Age was found to be positively associated with OOP expenditure in medicines, suggesting that as age increases, the probability of spending OOP on medicines increases. This finding is consistent with other studies showing that OOP expenditure on medicines increases with age, with proximity to death resulting in higher medicine expenditure (55, 56). In the context of Saudi Arabia, two plausible reasons explain why increasing age is significantly linked to an increased likelihood of OOP expenditure in medicines. First, aging is often associated with medical complications, including chronic diseases. As a result, in cases where there are no medicines available in public health facilities for such conditions, medicines are acquired from private health facilities through OOP spending (10). Second, polypharmacy constitutes a high proportion of expenditure on medicines, especially among older adults. Aging places individuals at risk of multi-morbidity due to associated physiological and pathological changes and thereby increases the chances of being prescribed multiple medications (57).
In addition, the results showed an increased likelihood of OOP expenditure on medicines at all levels of education compared with that of individuals without primary school education. This finding indicates that individuals at all levels of education may be aware of the importance of health and have acquired more knowledge about healthcare alternatives, including OOP spending on medicines. This conclusion corroborates research performed in other highly developed and literate nations where the majority of the population exhibits a sufficient level of knowledge about their health (58, 59). The expectation was that individuals with higher education levels would spend more OOP on medicines compared to those with lower education due to affordability. Moreover, although healthcare services in the KSA are provided free at the point of use regardless of education level, the difference in OOP expenditure on medicines may reflect the unavailability of some medicines in public facilities (24, 25). The provision of free healthcare services by the KSA to the general public may not be sustainable, especially as the cost of financing healthcare in the Kingdom of Saudi Arabia is exacerbated by the current rapid demographic changes, population aging, epidemiological transition, and increasing prices of medical technology (60).
We also found that suffering from a chronic condition increased the likelihood of OOP expenditure on medicines among the sampled respondents. This finding is in line with earlier published studies in both LMICs and HICs (61–63). For instance, Chen et al. (62) found that the OOP expenditure for patients with chronic diseases was more than three times higher than that of patients without chronic conditions. Excess spending on medicines for chronic illnesses is incessant, and, in the long-term, the compounding effects of OOP costs arising from chronic illnesses—together with lost income—can result in severe financial hardship, leading to catastrophic expenditure on medicines. In the context of the KSA, this finding highlights that public healthcare systems do not necessarily eliminate increased OOP expenditure on medicines.
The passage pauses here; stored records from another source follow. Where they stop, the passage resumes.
set_option maxHeartbeats 2000000 in
set_option maxRecDepth 1000000 in
set_option synthInstance.maxSize 100000 in
set_option synthInstance.maxHeartbeats 2000000 in
/-- States and operands that meet the hypotheses of StreamIngress. -/
theorem witness_StreamIngress :
    (∃ s ∈ ([hBase] : List (State)), ∃ sub ∈ ([0] : List (Fin 2)), ∃ vc ∈ ([0] : List (Fin 8)), ∃ bytes ∈ ([fillDesc] : List (List Byte)), ∃ poison ∈ ([[]] : List (List Nat)), ∃ bad ∈ ([[]] : List (List Nat)), s.aon.up = true ∧ bytes ≠ [] ∧ s.hSide = true ∧ s.sp.up = true ∧ beatsOf bytes.length ≤ s.sp.ingCredits.getD vc 0 ∧ (∀ b ∈ bad, beatsOf bytes.length ≤ b)) ∧
    (∃ s ∈ ([hPoor] : List (State)), ∃ sub ∈ ([0] : List (Fin 2)), ∃ vc ∈ ([0] : List (Fin 8)), ∃ bytes ∈ ([wrBig.streamBytes] : List (List Byte)), ∃ poison ∈ ([[]] : List (List Nat)), ∃ bad ∈ ([[]] : List (List Nat)), s.aon.up = true ∧ bytes ≠ [] ∧ s.hSide = true ∧ s.sp.up = true ∧ s.sp.ingCredits.getD vc 0 < beatsOf bytes.length ∧ s.obj .pktSportErrs + 1 < 2 ^ 32) ∧
    (∃ s ∈ ([hBase] : List (State)), ∃ sub ∈ ([0] : List (Fin 2)), ∃ vc ∈ ([0] : List (Fin 8)), ∃ bytes ∈ ([fillDesc] : List (List Byte)), ∃ poison ∈ ([[]] : List (List Nat)), ∃ bad ∈ ([[0]] : List (List Nat)), s.aon.up = true ∧ bytes ≠ [] ∧ s.hSide = true ∧ s.sp.up = true ∧ beatsOf bytes.length ≤ s.sp.ingCredits.getD vc 0 ∧ 0 ∈ bad ∧ s.obj .pktSportErrs + 1 < 2 ^ 32) ∧
    (∃ s ∈ ([hBase] : List (State)), ∃ sub ∈ ([0] : List (Fin 2)), ∃ vc ∈ ([0] : List (Fin 8)), ∃ bytes ∈ ([wrBig.streamBytes] : List (List Byte)), ∃ poison ∈ ([[]] : List (List Nat)), ∃ bad ∈ ([[1]] : List (List Nat)), s.aon.up = true ∧ bytes ≠ [] ∧ s.hSide = true ∧ s.sp.up = true ∧ beatsOf bytes.length ≤ s.sp.ingCredits.getD vc 0 ∧ 0 ∉ bad ∧ (∃ b ∈ bad, b < beatsOf bytes.length) ∧ s.obj .pktSportErrs + 1 < 2 ^ 32 ∧ isRequest (Hdr.ofBytes bytes).type = true ∧ ∃ port ∈ ([5] : List (Nat)), port < 64 ∧ s.repliesBy (Hdr.ofBytes bytes) port) ∧
    (∃ s ∈ ([hBase] : List (State)), ∃ sub ∈ ([0] : List (Fin 2)), ∃ vc ∈ ([0] : List (Fin 8)), ∃ bytes ∈ ([rspBig.streamBytes] : List (List Byte)), ∃ poison ∈ ([[]] : List (List Nat)), ∃ bad ∈ ([[1]] : List (List Nat)), s.aon.up = true ∧ bytes ≠ [] ∧ s.hSide = true ∧ s.sp.up = true ∧ beatsOf bytes.length ≤ s.sp.ingCredits.getD vc 0 ∧ 0 ∉ bad ∧ (∃ b ∈ bad, b < beatsOf bytes.length) ∧ s.obj .pktSportErrs + 1 < 2 ^ 32 ∧ isRequest (Hdr.ofBytes bytes).type = false) ∧
    (∃ s ∈ ([sBase] : List (State)), ∃ sub ∈ ([0] : List (Fin 2)), ∃ vc ∈ ([0] : List (Fin 8)), ∃ bytes ∈ ([fillDesc] : List (List Byte)), ∃ poison ∈ ([[]] : List (List Nat)), ∃ bad ∈ ([[]] : List (List Nat)), s.aon.up = true ∧ bytes ≠ [] ∧ (s.hSide = false ∨ s.sp.up = false)) := by
  unfold State.repliesBy
  refine ⟨?_, ?_, ?_, ?_, ?_, ?_⟩ <;> decide +kernel

set_option maxRecDepth 1000000 in
set_option synthInstance.maxSize 100000 in
set_option synthInstance.maxHeartbeats 2000000 in
/-- States and operands that meet the hypotheses of StreamEgressAndHeldPackets. -/
theorem witness_StreamEgressAndHeldPackets :
    (∃ s ∈ ([hBase] : List (State)), ∃ sub ∈ ([0] : List (Fin 2)), s.aon.up = true ∧ ∃ vc ∈ ([0] : List (Fin 8)), ∃ n ∈ ([0] : List (Fin 16)), s.hSide = true ∧ s.sp.up = true) ∧
    (∃ s ∈ ([hStream] : List (State)), ∃ sub ∈ ([0] : List (Fin 2)), s.aon.up = true ∧ s.hSide = true ∧ s.sp.up = true ∧ s.sp.lock.pauses = false ∧ s.eng.takeover = false ∧ s.sp.sending.getD sub none = none ∧ (∃ v : Nat, v < 8 ∧ s.streamEligible v = true)) ∧
    (∃ s ∈ ([hBase] : List (State)), ∃ sub ∈ ([0] : List (Fin 2)), s.aon.up = true ∧ (∀ v : Nat, v < 8 → s.streamEligible v = false)) ∧
    (∃ s ∈ ([hStream] : List (State)), ∃ sub ∈ ([1] : List (Fin 2)), s.aon.up = true ∧ ∃ q ∈ (s.sp.sending.getD sub none).toList, s.sp.sending.getD sub none = some q) ∧
    (∃ s ∈ ([hHold] : List (State)), ∃ slot ∈ ([3] : List (Fin 32)), s.aon.up = true ∧ ∃ q ∈ (s.pk.hold.getD slot none).toList, s.pk.hold.getD slot none = some q ∧ ∃ m ∈ (s.findMsg q.pkt.hdr).toList, s.findMsg q.pkt.hdr = some m ∧ q.pkt.hdr.msgCount - 1 ≤ m.forwarded ∧ s.sp.up = true) ∧
    (∃ s ∈ ([hStream] : List (State)), ∃ slot ∈ ([3] : List (Fin 32)), s.aon.up = true ∧ ∃ q ∈ (s.pk.hold.getD slot none).toList, s.pk.hold.getD slot none = some q ∧ ∃ m ∈ (s.findMsg q.pkt.hdr).toList, s.findMsg q.pkt.hdr = some m ∧ m.forwarded < q.pkt.hdr.msgCount - 1) := by
  refine ⟨?_, ?_, ?_, ?_, ?_, ?_⟩ <;> decide +kernel

set_option maxHeartbeats 2000000 in
set_option maxRecDepth 1000000 in
set_option synthInstance.maxSize 100000 in
set_option synthInstance.maxHeartbeats 2000000 in
/-- States and operands that meet the hypotheses of RelayTransfers. -/
theorem witness_RelayTransfers :
    (∃ s ∈ ([hBase] : List (State)), s.aon.up = true ∧ s.linkCore = true ∧ ∃ vc ∈ ([0] : List (Fin 8)), ∃ flits ∈ ([relayOf wrBig] : List (List (List Byte))), ∃ bad ∈ ([[]] : List (List Nat)), flits ≠ [] ∧ (flits.all fun f => f.length == 256) = true ∧ (∀ b ∈ bad, flits.length ≤ b)) ∧
    (∃ s ∈ ([hBase] : List (State)), s.aon.up = true ∧ s.linkCore = true ∧ ∃ vc ∈ ([0] : List (Fin 8)), ∃ flits ∈ ([relayOf wrBig] : List (List (List Byte))), ∃ bad ∈ ([[0]] : List (List Nat)), flits ≠ [] ∧ (flits.all fun f => f.length == 256) = true ∧ 0 ∈ bad ∧ s.obj .pktRelayErrs + 1 < 2 ^ 32) ∧
    (∃ s ∈ ([hBase] : List (State)), s.aon.up = true ∧ s.linkCore = true ∧ ∃ vc ∈ ([0] : List (Fin 8)), ∃ flits ∈ ([relayOf wrBig] : List (List (List Byte))), ∃ bad ∈ ([[1]] : List (List Nat)), flits ≠ [] ∧ (flits.all fun f => f.length == 256) = true ∧ 0 ∉ bad ∧ (∃ b ∈ bad, b < flits.length) ∧ s.obj .pktRelayErrs + 1 < 2 ^ 32 ∧ isRequest (relayPacket vc flits).hdr.type = true ∧ ∃ port ∈ ([5] : List (Nat)), port < 64 ∧ s.repliesBy (relayPacket vc flits).hdr port) ∧
    (∃ s ∈ ([hBase] : List (State)), s.aon.up = true ∧ s.linkCore = true ∧ ∃ vc ∈ ([0] : List (Fin 8)), ∃ flits ∈ ([relayOf rspBig] : List (List (List Byte))), ∃ bad ∈ ([[1]] : List (List Nat)), flits ≠ [] ∧ (flits.all fun f => f.length == 256) = true ∧ 0 ∉ bad ∧ (∃ b ∈ bad, b < flits.length) ∧ s.obj .pktRelayErrs + 1 < 2 ^ 32 ∧ isRequest (relayPacket vc flits).hdr.type = false) ∧
    (∃ s ∈ ([hBase] : List (State)), s.aon.up = true ∧ s.linkCore = true ∧ ∃ vc ∈ ([0] : List (Fin 8)), ∃ n ∈ ([0] : List (Fin 16)), True) ∧
    (∃ s ∈ ([hRelay] : List (State)), s.aon.up = true ∧ s.linkCore = true ∧ s.rl.lock.pauses = false ∧ s.eng.takeover = false ∧ (∃ v : Nat, v < 8 ∧ s.relayEligible v = true)) ∧
    (∃ s ∈ ([hBase] : List (State)), s.aon.up = true ∧ s.linkCore = true ∧ (∀ v : Nat, v < 8 → s.relayEligible v = false)) ∧
    (∃ s ∈ ([hBase] : List (State)), s.aon.up = true ∧ s.linkCore = true ∧ ∃ bits ∈ ([family] : List (Nat)), True) ∧
    (∃ s ∈ ([hRelay] : List (State)), s.aon.up = true ∧ s.linkCore = true ∧ ∃ e ∈ ((s.rl.holds).take 1).map fun x => x.1, ∃ stamp ∈ ((s.rl.holds).take 1).map fun x => x.2, ∃ rest ∈ [(s.rl.holds).drop 1], s.rl.holds = (e, stamp) :: rest) := by
  unfold State.repliesBy
  refine ⟨?_, ?_, ?_, ?_, ?_, ?_, ?_, ?_, ?_⟩ <;> decide +kernel

set_option maxRecDepth 1000000 in
set_option synthInstance.maxSize 100000 in
set_option synthInstance.maxHeartbeats 2000000 in
/-- States and operands that meet the hypotheses of StackCommands. -/
theorem witness_StackCommands :
    (∃ share ∈ ([family] : List (Nat)), ∃ arrUsed ∈ ([family] : List (Nat)), ∃ pktUsed ∈ ([family] : List (Nat)), ∃ l ∈ ([[{ rdOp 1 2 (.packet 0 0) 0 with tc := 1 }]] : List (List StkOp)), (∃ o ∈ l, o.arr = false ∧ o.walks = false ∧ isDl o.tc = true)) ∧
    (∃ share ∈ ([family] : List (Nat)), ∃ arrUsed ∈ ([0] : List (Nat)), ∃ pktUsed ∈ ([family] : List (Nat)), ∃ l ∈ ([[{ rdOp 1 2 (.access 0) 0 with tc := 2, arr := true }]] : List (List StkOp)), (∀ o ∈ l, o.arr = false → o.walks = false → isDl o.tc = false) ∧ (∃ o ∈ l, o.arr = true ∧ isDl o.tc = true) ∧ arrUsed < share) ∧
    (∃ share ∈ ([family] : List (Nat)), ∃ arrUsed ∈ ([family] : List (Nat)), ∃ pktUsed ∈ ([family] : List (Nat)), ∃ l ∈ ([[{ rdOp 1 2 (.packet 0 0) 0 with tc := 1 }]] : List (List StkOp)), l ≠ []) ∧
    (∃ share ∈ ([family] : List (Nat)), ∃ arrUsed ∈ ([family] : List (Nat)), ∃ pktUsed ∈ ([family] : List (Nat)), ∃ l ∈ ([[]] : List (List StkOp)), l = []) ∧
    (∃ s ∈ ([sStack] : List (State)), ∃ p ∈ ([3] : List (Fin 32)), s.aon.up = true ∧ ∃ op ∈ (arbitrate (s.obj .arrStackShare) (s.pc p).arrUsed (s.pc p).pktUsed (s.issuable (s.pc p) [] (s.pc p).waiting)).toList, arbitrate (s.obj .arrStackShare) (s.pc p).arrUsed (s.pc p).pktUsed (s.issuable (s.pc p) [] (s.pc p).waiting) = some op ∧ ∃ tag ∈ ((s.pc p).freeTag).toList, (s.pc p).freeTag = some tag ∧ s.stackRuns = true ∧ s.stk.lock.pauses = false ∧ (s.obj .stkPcState).testBit p = false ∧ (s.pc p).queue.length < 16 ∧ op.step = .read ∧ s.stk.pcs.length = 32) ∧
    (∃ s ∈ ([sOneDown] : List (State)), ∃ p ∈ ([1] : List (Fin 32)), s.aon.up = true ∧ (s.obj .stkPcState).testBit p = true) ∧
    (∃ s ∈ ([sStack] : List (State)), ∃ p ∈ ([4] : List (Fin 32)), s.aon.up = true ∧ ∃ op ∈ ((s.pc p).queue).take 1, ∃ rest ∈ [((s.pc p).queue).drop 1], (s.pc p).queue = op :: rest ∧ s.sSide = true ∧ s.stk.up = true ∧ s.poweredDom 18 = true) := by
  refine ⟨?_, ?_, ?_, ?_, ?_, ?_, ?_⟩ <;> decide +kernel

set_option maxRecDepth 1000000 in
set_option synthInstance.maxSize 100000 in
set_option synthInstance.maxHeartbeats 2000000 in
/-- States and operands that meet the hypotheses of StackResponses. -/
theorem witness_StackResponses :
    (∃ s ∈ ([sStack] : List (State)), ∃ p ∈ ([5] : List (Fin 32)), ∃ tag ∈ ([1] : List (Fin 256)), s.aon.up = true ∧ s.sSide = true ∧ s.stk.up = true ∧ s.poweredDom 18 = true ∧ ∃ op ∈ (((s.pc p).outstanding.find? fun o => o.tag == tag.val)).toList, ((s.pc p).outstanding.find? fun o => o.tag == tag.val) = some op ∧ ∃ j ∈ s.stk.jobs, (s.stk.jobs.find? fun x => x.id == j.id) = some j ∧ ∃ idx ∈ ([0] : List (Nat)), op.use = .packet j.id idx ∧ op.rmw = false ∧ 1 < j.left ∧ ∃ data ∈ ([zeros 64] : List (List Byte)), data.length = 64 ∧ ∃ md ∈ ([metaOf (zeros 64) 2 0 0 false] : List (Nat)), ∃ key ∈ ((s.slot op.part).named (metaKsel md)).toList, op.step = .read ∧ md < 2 ^ 64 ∧ metaTag md = op.part ∧ outerFix data md = some (data, md % 2 ^ 32, 0) ∧ metaFault md = false ∧ metaForm md = 0 ∧ metaPoison md = 0 ∧ (s.slot op.part).named (metaKsel md) = some key) ∧
    (∃ s ∈ ([sStack] : List (State)), ∃ p ∈ ([5] : List (Fin 32)), ∃ tag ∈ ([1] : List (Fin 256)), s.aon.up = true ∧ s.sSide = true ∧ s.stk.up = true ∧ s.poweredDom 18 = true ∧ ∃ op ∈ (((s.pc p).outstanding.find? fun o => o.tag == tag.val)).toList, ((s.pc p).outstanding.find? fun o => o.tag == tag.val) = some op ∧ ∃ j ∈ s.stk.jobs, (s.stk.jobs.find? fun x => x.id == j.id) = some j ∧ ∃ idx ∈ ([0] : List (Nat)), op.use = .packet j.id idx ∧ op.rmw = false ∧ 1 < j.left ∧ ∃ data ∈ ([zeros 64] : List (List Byte)), data.length = 64 ∧ ∃ md ∈ ([metaOf (zeros 64) 7 0 0 false] : List (Nat)), op.step = .read ∧ md < 2 ^ 64 ∧ metaTag md ≠ op.part ∧ s.obj .stkTagMismatch + 1 < 2 ^ 32 ∧ s.obj .stkDenied + 1 < 2 ^ 32) ∧
    (∃ s ∈ ([sStack] : List (State)), ∃ p ∈ ([5] : List (Fin 32)), ∃ tag ∈ ([2] : List (Fin 256)), s.aon.up = true ∧ s.sSide = true ∧ s.stk.up = true ∧ s.poweredDom 18 = true ∧ ∃ op ∈ (((s.pc p).outstanding.find? fun o => o.tag == tag.val)).toList, ((s.pc p).outstanding.find? fun o => o.tag == tag.val) = some op ∧ ∃ j ∈ s.stk.jobs, (s.stk.jobs.find? fun x => x.id == j.id) = some j ∧ ∃ idx ∈ ([0] : List (Nat)), op.use = .packet j.id idx ∧ op.rmw = false ∧ 1 < j.left ∧ ∃ data ∈ ([zeros 64] : List (List Byte)), data.length = 64 ∧ ∃ md ∈ ([metaOf (zeros 64) 2 0 0 false] : List (Nat)), ∃ err ∈ ([0] : List (Fin 4)), op.step = .write) ∧
    (∃ s ∈ ([sStack] : List (State)), ∃ p ∈ ([5] : List (Fin 32)), ∃ tag ∈ ([1] : List (Fin 256)), s.aon.up = true ∧ s.sSide = true ∧ s.stk.up = true ∧ s.poweredDom 18 = true ∧ ∃ op ∈ (((s.pc p).outstanding.find? fun o => o.tag == tag.val)).toList, ((s.pc p).outstanding.find? fun o => o.tag == tag.val) = some op ∧ ∃ j ∈ s.stk.jobs, (s.stk.jobs.find? fun x => x.id == j.id) = some j ∧ ∃ idx ∈ ([0] : List (Nat)), op.use = .packet j.id idx ∧ op.rmw = false ∧ 1 < j.left ∧ op.step = .read) ∧
    (∃ s ∈ ([sBase] : List (State)), ∃ p ∈ ([0] : List (Fin 32)), ∃ tag ∈ ([0] : List (Fin 256)), s.aon.up = true ∧ s.sSide = true ∧ s.stk.up = true ∧ s.poweredDom 18 = true ∧ ((s.pc p).outstanding.find? fun o => o.tag == tag.val) = none ∧ s.obj .stkLateRsp + 1 < 2 ^ 32 ∧ ∃ data ∈ ([zeros 64] : List (List Byte)), data.length = 64 ∧ ∃ md ∈ ([metaOf (zeros 64) 2 0 0 false] : List (Nat)), ∃ err ∈ ([0] : List (Fin 4)), True) := by
  refine ⟨?_, ?_, ?_, ?_, ?_⟩ <;> decide +kernel
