-- ==== Sys2Proof/Machine/Ops.lean ====
section
/-! DEFINITION. The shared operations: buffer memory (20_memory.md), the pin primitives (40_pin_primitives.md), the sequencer (R13), results (R70), and taking a tick and returning from it (R167, R168). -/

namespace Sys2Proof.Machine

/-- What a step answers. -/
abbrev Result := Host.Outcome State Fault Refusal

/-- Go on with the next state, or stop as the first part stopped. -/
def andThen (r : Result) (f : State → Result) : Result :=
  match r with
  | .next s => f s
  | .fault e => .fault e
  | .refused e => .refused e

/-- Change the next state of an answer, keep a stop. -/
def mapNext (r : Result) (f : State → State) : Result := andThen r (fun s => .next (f s))

/-- The next state of an answer, if it has one. -/
def nextOf (r : Result) : Option State :=
  match r with
  | .next s => some s
  | .fault _ => none
  | .refused _ => none

/-! ### Buffer memory (R40 to R45) -/

/-- What a byte of buffer memory reads as when the list does not name its address. The spec gives memory no reset contents
("the block holds no copy", R22) and no memory fault (R42), so a value is chosen. DESIGN CHOICE, log entry 7; unsafe. -/
def unlistedByte : Byte := 0

/-- The byte at an address. -/
def Memory.read (m : Memory) (a : Nat) : Byte :=
  match m with
  | [] => unlistedByte
  | c :: rest => if c.1 = a then c.2 else Memory.read rest a

/-- Put a byte in front of a memory whose addresses are all higher, listing it only if an unlisted byte reads otherwise. -/
def Memory.cons (a : Nat) (v : Byte) (m : Memory) : Memory := if v = unlistedByte then m else (a, v) :: m

/-- Store a byte, keeping the canonical form. -/
def Memory.write (m : Memory) (a : Nat) (v : Byte) : Memory :=
  match m with
  | [] => Memory.cons a v []
  | c :: rest =>
    if a < c.1 then Memory.cons a v (c :: rest)
    else if a = c.1 then Memory.cons a v rest
    else c :: Memory.write rest a v

/-- The canonical form, addresses at or above `lo`: strictly rising, no entry equal to the unlisted byte. -/
def Memory.wfFrom (lo : Nat) (m : Memory) : Bool :=
  match m with
  | [] => true
  | c :: rest => decide (lo ≤ c.1) && (c.2 != unlistedByte) && Memory.wfFrom (c.1 + 1) rest

/-- The canonical form of a memory. -/
def Memory.wf (m : Memory) : Bool := Memory.wfFrom 0 m

/-- Every listed address lies below a bound. -/
def Memory.below (n : Nat) (m : Memory) : Bool :=
  match m with
  | [] => true
  | c :: rest => decide (c.1 < n) && Memory.below n rest

/-- An address of buffer memory: below `2^ADDR_BITS` (R40). -/
def State.inSpace (s : State) (a : Nat) : Bool := decide (a < s.params.space)

/-- `MemRead(addr, 1)` (R42). None for an address that does not exist. -/
def State.memRead (s : State) (a : Nat) : Option Byte := if s.inSpace a then some (s.mem.read a) else none

/-- `MemWrite(addr, 1, v)` (R42). Faults for an address that does not exist. -/
def State.memWrite (s : State) (a : Nat) (v : Byte) : Result :=
  if s.inSpace a then .next { s with mem := s.mem.write a v } else .fault .addressOutsideSpace

/-- Bit `n` of a byte, 7 the most significant (R7); a byte has no bit above 7. -/
def bitOf (v : Byte) (n : Nat) : Option Bool := if n < 8 then some (v.getLsbD n) else none

/-! ### Pins (R82 to R85, R92) -/

/-- Set the drive state of a bus line. -/
def State.setDrive (s : State) (X : Line) (d : Drive) : State :=
  match X with
  | .SCL => { s with drvSCL := d }
  | .SDA => { s with drvSDA := d }

/-- The drive state of a bus line. -/
def State.drive (s : State) (X : Line) : Drive :=
  match X with
  | .SCL => s.drvSCL
  | .SDA => s.drvSDA

/-- `pin_release(X)` (R82). -/
def State.pinRelease (s : State) (X : Line) : State := s.setDrive X .Z

/-- `pin_pullup(X)` (R83). -/
def State.pinPullup (s : State) (X : Line) : State := s.setDrive X .PU

/-- `pin_low(X)` (R84). -/
def State.pinLow (s : State) (X : Line) : State := s.setDrive X .D0

/-- ENV's answer to a read of a released line, and the state with the answer used up. Where the list gives none the answer
is free: "the model must hold for either value" (R85). -/
def State.envAnswer (s : State) : Level × State :=
  match s.envQ with
  | l :: rest => (l, { s with envQ := rest })
  | [] => (levelOfBit (Config.freeBit s.freeCtr), { s with freeCtr := s.freeCtr + 1 })

/-- `pin_read(X)` (R85): a line the block drives low reads `L` and ENV is not asked. -/
def State.pinRead (s : State) (X : Line) : Level × State :=
  match s.drive X with
  | .D0 => (.L, s)
  | .Z => s.envAnswer
  | .PU => s.envAnswer

/-- The next `n` answers of ENV, first one first, and the state with them used up. -/
def State.envAnswers (s : State) (n : Nat) : List Level × State :=
  match n with
  | 0 => ([], s)
  | n + 1 => (s.envAnswer.1 :: (s.envAnswer.2.envAnswers n).1, (s.envAnswer.2.envAnswers n).2)

/-- `rf_set(v)` (R92). -/
def State.rfSet (s : State) (v : Level) : State := { s with drvRF := rfDriveOf v }

/-! ### Bytes and bits (R43, R94) -/

/-- `sh <- (sh << 1) | bit` on eight bits (R94, R105). -/
def shiftIn (v : Byte) (b : Bool) : Byte := (v <<< 1) ||| (BitVec.ofBool b).setWidth 8

/-- The bits of a byte, most significant first (R43). -/
def bitsMsbFirst (v : Byte) : List Bool :=
  [v.getLsbD 7, v.getLsbD 6, v.getLsbD 5, v.getLsbD 4, v.getLsbD 3, v.getLsbD 2, v.getLsbD 1, v.getLsbD 0]

/-- The byte that sampled levels accumulate to, first level first, from a start value (R105). -/
def accumulate (v : Byte) (ls : List Level) : Byte :=
  match ls with
  | [] => v
  | l :: rest => accumulate (shiftIn v (bitOfLevel l)) rest

/-- The byte of eight sampled levels, the first one in bit 7 (R43, R105). -/
def byteOfLevels (ls : List Level) : Byte := accumulate 0 ls

/-! ### The foreground sequencer and the results (R13, R70) -/

/-- `fg_pc <- (op, k)`. -/
def State.goto (s : State) (op : Op) (k : Nat) : State := { s with fgPc := .running op k }

/-- The end of an operation: the status is written and `fg_pc <- READY` (R13). -/
def State.complete (s : State) (status : BitVec 2) : State := { s with resStatus := status, fgPc := .ready }

/-- A refused word or operation: `RES_STATUS <- REFUSED`, `fg_pc` stays `READY`, nothing else (R71, R161). -/
def State.refuse (s : State) : State := { s with resStatus := statusRefused }

/-- The end of a byte's worth of work: "`sh`, `i`, `k` and `s` live only inside one operation. Their values between
operations are unspecified" (R12), so the elements the operation used become free values. Log entry 6. -/
def State.dropByteWork (s : State) : State :=
  { s with
    sh := Config.freeByte s.freeCtr
    i := Config.freeNibble s.freeCtr
    sample := levelOfBit (Config.freeBit s.freeCtr)
    freeCtr := s.freeCtr + 1 }

/-- As `dropByteWork`, for `read_buffer`, which used `k` too; a value of `LEN_BITS` bits. -/
def State.dropBufferWork (s : State) : State :=
  { s.dropByteWork with k := Config.freeNat s.freeCtr % 2 ^ s.params.lenBits }

/-- The start of a byte to be read: `sh <- 0` and eight bits to go (R105, R106). -/
def State.beginRead (s : State) : State := { s with sh := 0, i := 7 }

/-- The start of a byte to be written: `sh <- ARG_BYTE` and eight bits to go (R104). -/
def State.beginWrite (s : State) : State := { s with sh := s.argByte, i := 7 }

/-- `sh <- (sh << 1) | bit` for the bit just sampled (R91, R105). -/
def State.takeBit (s : State) : State := { s with sh := shiftIn s.sh (bitOfLevel s.sample) }

/-! ### The tick interrupt (R163, R167, R168) -/

/-- A TICK step is possible exactly when `timer_on = 1` and `GIE = 1` (R163). -/
def State.tickPossible (s : State) : Bool := s.timerOn && s.gie

/-- Entry to the tick handler: "Nothing is saved anywhere visible: there is no saved-pc element, no cause element, no stack";
no mode and no mask changes (R167). -/
def enterTick (s : State) : State := s

/-- Return from the tick handler: "nothing is restored because nothing was changed"; FG resumes at `fg_pc` (R168). -/
def leaveTick (s : State) : State := s

/-- One timer period: where a tick is possible the handler runs once, whole; where it is not, the period produces nothing
and is not made up later (R163, R164, R167, R168). -/
def takeTick (handler : State → Result) (s : State) : Result :=
  if s.tickPossible then mapNext (handler (enterTick s)) leaveTick else .next s

end Sys2Proof.Machine
end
Average household monthly income was significantly associated with OOP expenditure on medicines, suggesting that individuals earning higher income had a higher probability of OOP spending on medicines. Although this finding corroborates the results of related research in other regions (64, 65), it indicates a low probability of catastrophic expenditure in the KSA. However, it is possible that continued OOP expenditures on medicines can lead to catastrophic health expenditures and impoverishment in the long run, even in households with high monthly incomes.
Marital status and employment status showed negative coefficients in the Tobit model, indicating that married and employed individuals had a lower probability of OOP spending on medicines. These associations can be explained by the existence of medical insurance coverage, which is provided to employed individuals and their families in the country as a benefit package. This is consistent with the findings from other studies showing that medical insurance reduces the probability of OOP expenditure in health (66, 67). Moreover, being married has been significantly associated with medical insurance coverage in Saudi Arabia (22).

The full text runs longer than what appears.